Opaco el ejercicio del presupuesto público


La Auditoría Superior de la Federación (ASF) informó en días pasados que hay millones de pesos usados por la presidencia de los cuales no se tiene información suficiente para determinar en qué se gastaron; dice también que no hay forma de medir los resultados del programa PROSPERA y respecto a Durango la ASF señala haber detectado “ineficiencia de gestión y falta de transparencia”. Esto es una nueva muestra de que hay millones de pesos del erario que son gastados sin trasparencia, sin redición de cuentas, sin un enfoque a resultados.
Lo han dicho una y otra vez los politólogos, los economistas, los administradores y sobre todo los organismos públicos y privados dedicados a la evaluación de programas y políticas públicas: existe un grave problema de opacidad en el ejercicio de los recursos públicos en México.
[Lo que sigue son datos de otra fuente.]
-- ==== Sys2Proof/Machine/State.lean ====
section
/-! DEFINITION. The state of the device as plain data. A field with a setup register of its own lives in `State.regs`; a field
that also has a structured home here is read through `readReg` (Machine/Ops.lean). -/

namespace Sys2Proof.Machine

/-- Reasons a step ends the machine. No command of this device ends it: every fault the spec describes (FC1 to FC4, program
faults, refusals of accesses) is an effect on State. -/
inductive Fault where
  /-- Raised by no meaning: the spec gives every command an effect. Safe. -/
  | none
  deriving DecidableEq, Repr

/-- Reasons a command has no meaning. -/
inductive Refusal where
  /-- A command of the table whose meaning is not written; raised by the arms of Dispatch.lean only. Safe. -/
  | notModelled (mnemonic : String)
  deriving DecidableEq, Repr

/-- Status codes of completions (R501). -/
inductive Status where
  | ok | partial_ | denied | poison | timeout | domainReset | portDown | overrun | engineFault | deferred | badDesc
  | unsupported | retryExhausted | locked | busy | shed | gap
  deriving DecidableEq, Repr

/-- Port states of R104, in code order. -/
inductive PState where
  | off | powerUp | training | up | active | quiesce | flush | flushWait | released
  deriving DecidableEq, Repr

/-- States of FTIME discipline (R43). -/
inductive TState where
  | free | acquire | locked | holdover | lost
  deriving DecidableEq, Repr

/-- Engine states (R349). -/
inductive EState where
  | idle | running | loading | failed | retired
  deriving DecidableEq, Repr

/-- Domain states (R388). -/
inductive DState where
  | free | active | resetting
  deriving DecidableEq, Repr

/-- Ring states (R482). -/
inductive RState where
  | active | stopped | error
  deriving DecidableEq, Repr

/-- Ring kinds (R478). -/
inductive RKind where
  | sq | cq | stat | evq
  deriving DecidableEq, Repr

/-- A completion record (R487, R488). -/
structure CplRec where
  sq         : Nat
  standing   : Bool
  status     : Status
  phase      : Bool
  tag        : Nat
  stamp      : Nat
  code       : Nat
  index      : Nat
  redispatch : Bool
  addr       : Nat
  result     : Nat
  deriving DecidableEq, Repr

/-- An event record (R516). -/
structure EvtRec where
  code   : Nat
  cls    : Nat
  ext    : Nat
  source : Nat
  cnt    : Nat
  stamp  : Nat
  phase  : Bool
  arg0   : Nat
  arg1   : Nat
  deriving DecidableEq, Repr

/-- What a port's partner is sent by the port's own logic: link, Merad and power messages. -/
inductive PMsg where
  | tickEdge (k ftime period : Nat) (sync : Bool)          -- R54
  | ptmRequest                                              -- R42
  | offer (verMap respNs : Nat) (tie : Option Nat)          -- R107: vendor-defined message with code 1; accept 2, confirm 3
  | accept (ver respNs : Nat)
  | confirm (ver : Nat)
  | l0pRequest (width : Nat)
  | l0pAccept (width : Nat)
  | l0pDecline
  | ts1                                                     -- entry to Recovery
  | ack (seq : Nat)
  | nak (seq : Nat)
  | flit (seq : Nat) (returns : List (Nat × Nat × Nat))     -- with its credit returns: channel, headers, data (R181)
  | replay (seq : Nat) (returns : List (Nat × Nat × Nat))
  | creditInit (ch h d : Nat)                               -- the advertisement of a channel at training (R167)
  | creditDllp (bytes : List Nat)                           -- Merad credit DLLP (R183)
  | updateFc (ch h d : Nat)                                 -- the standard's UpdateFC DLLPs of a CXL.io channel (R180, R181)
  | vdm (vendor type code : Nat) (bytes : List Nat) (sc0 : Bool)   -- publish hint (R380), REC_MARK (R585)
  | hotPlug (downstream ld : Nat) (presence dll : Bool)     -- hot-plug event of a virtual bridge: what changed (R132)
  | cplAbort (tag : Nat)
  | poisonData (tag : Nat)
  | cmp (tag : Nat)
  | unsupportedRequest (tag : Nat)
  | ptmResponse (ftime : Nat)                               -- R101
  | pmNak                                                   -- a request for L1 declined (R102)
  | doe (protocol : Nat) (payload : List Word32)            -- into the partner's mailbox (R144)
  | config (payload : List Nat)                             -- answers to configuration requests, DOE and IDE_KM
  | disableLink
  | hotReset
  deriving DecidableEq, Repr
Ante esto, los avances han sido pocos tal como se demuestra en este reciente informe de la ASF. Los servidores públicos involucrados prefieren, de forma muy conveniente, no hacer lo propio para promover la cultura de la trasparencia y una administración pública enfocada a los resultados. Se trata de un problema viejo que se acompaña de la corrupción y la omisión para hacer y deshacer con el dinero de los mexicanos y en muchas ocasiones despilfarrarlo.
¿Por qué continuar con programas que no pueden ser evaluados? o ¿Por qué continuar con programas que al ser evaluados se evidencia el poco o nulo cumplimiento de sus objetivos? En un país que suele utilizar los programas y las políticas públicas con fines políticos (especialmente para la manipulación del voto); en un país donde la corrupción saquea los presupuestos públicos ¿Por qué no se ha atendido suficientemente el aspecto de la transparencia, la redición de cuentas y el enfoque a resultados?
Según algunos, la discrecionalidad en el ejercicio de los presupuestos públicos es, en cierta medida, positiva para facilitar que las agencias gubernamentales logren sus objetivos. Sin embargo, en México la discrecionalidad es abismal y los resultados de los programas públicos son con frecuencia imposibles de evaluar (si es que se evalúan).
Mientras nadie sapa en qué ni por qué se gasta el dinero de los mexicanos, se seguirá hablando de la necesidad de mejorar el marco legal de transparencia y rendición de cuentas; de llevar ante la justicia a quienes han hecho mal uso de los recursos públicos y de promover un enfoque a resultados en la administración pública a escala federal, estatal y municipal.
Finalmente, se trata de gastar mejor, de administrar mejor, de ofrecer resultados y de no darle entrada a la corrupción. Se trata del dinero de todas y todos.